Присел на корточки, прислонясь спиной к дереву. Березы все еще безлистые, и кажется, что выбрались они на поляну из-за густых елей, чтобы отогреться. Кора пахнет грибами. И во рту сладкая горечь, точно ты грыз ее, кору эту. Даже ртом, как заяц, чувствуешь весну.
Толя прикрыл глаза и сразу один на один остался с солнцем, гладящим, ласковым. Открыл глаза и сразу вскочил. Взвод возвращается! По одному, по два выходят на поляну. Побежал навстречу.
– Алексей, – крикнул идущий впереди «моряк» Зарубин, – братуха твой!
«Моряк», картинно перепоясанный пулеметной лентой, вроде очень доволен, что увидел Толю. Конечно, он рад тут любому дереву, любому пню: домой возвращается. Даже Алексей улыбается брату. На нем тоже отсвет общей возбужденности. Такими приходят с удачных операций. Но как Алексей оказался со взводом? Взвод на «шоссейку» ходи, а брат – с группой Пахуты снова на железную дорогу. Вон и сам Пахута – весело веснушчатый, золотозубый командир подрывников. Вася Пахута вовсе не такой необыкновенный, как показался в самую первую ночь. Но всегда такой же дружелюбный, веселый.
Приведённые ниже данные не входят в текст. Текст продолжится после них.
/-- 0x6900:00 `bt_identity_digest` (R519). -/
def Ix.btIdentityDigest : Entry := { index := 0x6900, unit := .package, name := "bt_identity_digest", type := .blob, access := .ro }
/-- 0x6901:00 `bt_identity_ed25519` (R519). -/
def Ix.btIdentityEd25519 : Entry := { index := 0x6901, unit := .package, name := "bt_identity_ed25519", type := .blob, access := .ro }
/-- 0x6902:00 `bt_identity_mldsa` (R519). -/
def Ix.btIdentityMldsa : Entry := { index := 0x6902, unit := .package, name := "bt_identity_mldsa", type := .blob, access := .ro }
/-- 0x6903:00 `bt_identity_certificate` (R519). -/
def Ix.btIdentityCertificate : Entry := { index := 0x6903, unit := .package, name := "bt_identity_certificate", type := .blob, access := .ro }
/-- 0x6910:00 `bt_customer_keys` (R519). -/
def Ix.btCustomerKeys : Entry := { index := 0x6910, unit := .package, name := "bt_customer_keys", type := .blob, access := .rw, apply := .k, kept := true }
/-- 0x6912:00 `bt_rack_key` (R519). -/
def Ix.btRackKey : Entry := { index := 0x6912, unit := .package, name := "bt_rack_key", type := .blob, access := .wo, apply := .k, kept := true }
/-- 0x6913:00 `bt_rack_key_epoch` (R519). -/
def Ix.btRackKeyEpoch : Entry := { index := 0x6913, unit := .package, name := "bt_rack_key_epoch", type := .u32, access := .ro }
/-- 0x6914:00 `bt_licence_install` (R519). -/
def Ix.btLicenceInstall : Entry := { index := 0x6914, unit := .package, name := "bt_licence_install", type := .blob, access := .wo, apply := .k }
/-- 0x6915:00 `bt_licence_remove` (R519). -/
def Ix.btLicenceRemove : Entry := { index := 0x6915, unit := .package, name := "bt_licence_remove", type := .u8, access := .wo, apply := .k, hi := 15 }
/-- 0x6916:00 `bt_licences` (R519). -/
def Ix.btLicences : Entry := { index := 0x6916, unit := .package, name := "bt_licences", type := .blob, access := .ro }
/-- 0x6917:00 `bt_features_granted` (R519). -/
def Ix.btFeaturesGranted : Entry := { index := 0x6917, unit := .package, name := "bt_features_granted", type := .u16, access := .ro }
/-- 0x6920:00 `bt_firmware_slot` (R519). -/
def Ix.btFirmwareSlot : Entry := { index := 0x6920, unit := .package, name := "bt_firmware_slot", type := .domain, access := .rw, apply := .k }
/-- 0x6921:00 `bt_firmware_commit` (R519). -/
def Ix.btFirmwareCommit : Entry := { index := 0x6921, unit := .package, name := "bt_firmware_commit", type := .u8, access := .wo, apply := .k, lo := 1, hi := 1 }
/-- 0x6922:00 `bt_security_epoch` (R519). -/
def Ix.btSecurityEpoch : Entry := { index := 0x6922, unit := .package, name := "bt_security_epoch", type := .u32, access := .ro }
/-- 0x6930:00 `bt_attest_nonce` (R519). -/
def Ix.btAttestNonce : Entry := { index := 0x6930, unit := .package, name := "bt_attest_nonce", type := .blob, access := .wo, apply := .i }
/-- 0x6931:00 `bt_attest_report` (R519). -/
def Ix.btAttestReport : Entry := { index := 0x6931, unit := .package, name := "bt_attest_report", type := .blob, access := .ro }
/-- The entries of spec/21_security_licences.md. -/
def idEntries : List Entry :=
  [Ix.btIdentityDigest, Ix.btIdentityEd25519, Ix.btIdentityMldsa, Ix.btIdentityCertificate, Ix.btCustomerKeys,
   Ix.btRackKey, Ix.btRackKeyEpoch, Ix.btLicenceInstall, Ix.btLicenceRemove, Ix.btLicences,
   Ix.btFeaturesGranted, Ix.btFirmwareSlot, Ix.btFirmwareCommit, Ix.btSecurityEpoch, Ix.btAttestNonce,
   Ix.btAttestReport]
А великан в зеленом мундире тащит на спине неразобранный станкач.
– Поднажмись, Фомушка, деревня близко, – поощряют его партизаны. Так это и есть Фома Ефимов – Толя о нем наслышался! Не о каких-то особенных делах его, а просто так. Видно, есть люди, о которых другим людям радостно вспоминать, слово сказать. Этот Фомушка из таких.
– Поучу вас носить, – густо проклокотал бас Ефимова. Косо блеснул глаз из-под взмокревшего мягкого и светлого чуба. – А то торгуются, как бабы.
– Ничего, хлопцы, после курортов ему в самый раз.
– Давненько не таскал. Зря и коня митькинского утруждали. От самой «варшавки» допер бы.
– А ну, бери! – прохрипел Ефимов.
Побагровев, приподнял пулемет на руках, вынул голову из стального «хобота» и, перехватив рукой станкач под ствол, подал одному из остряков. Но тот не принял.
– Спасибо, Фомушка, пользуйся сам.
Ефимов поставил пулемет на дорогу. Колонна спокойно обтекала неожиданное препятствие. Командир взвода с шинелью на руке стоял сбоку и наблюдал. Возле пулемета остановился Молокович – тихий парень с некрасиво вытянутым подбородком и наивными большими глазами. Сейчас остановится и Алексей: ему всегда за других неловко. Толя готов был уже подбежать, помочь, но вовремя спохватился. Подумают еще – подлизывается. Отсиживается в лагере, а тут – готов.
Какие они все особенные, когда возвращаются с дела. Даже лицо Застенчикова, обычно такое зябкое, недовольное, светится сегодня тихой, доброй усталостью. Поравнялись с постом.
– Мышей всех в яме этой передушили? – спрашивают у часовых.
– А вы там – курей? Фрица хоть одного кокнули?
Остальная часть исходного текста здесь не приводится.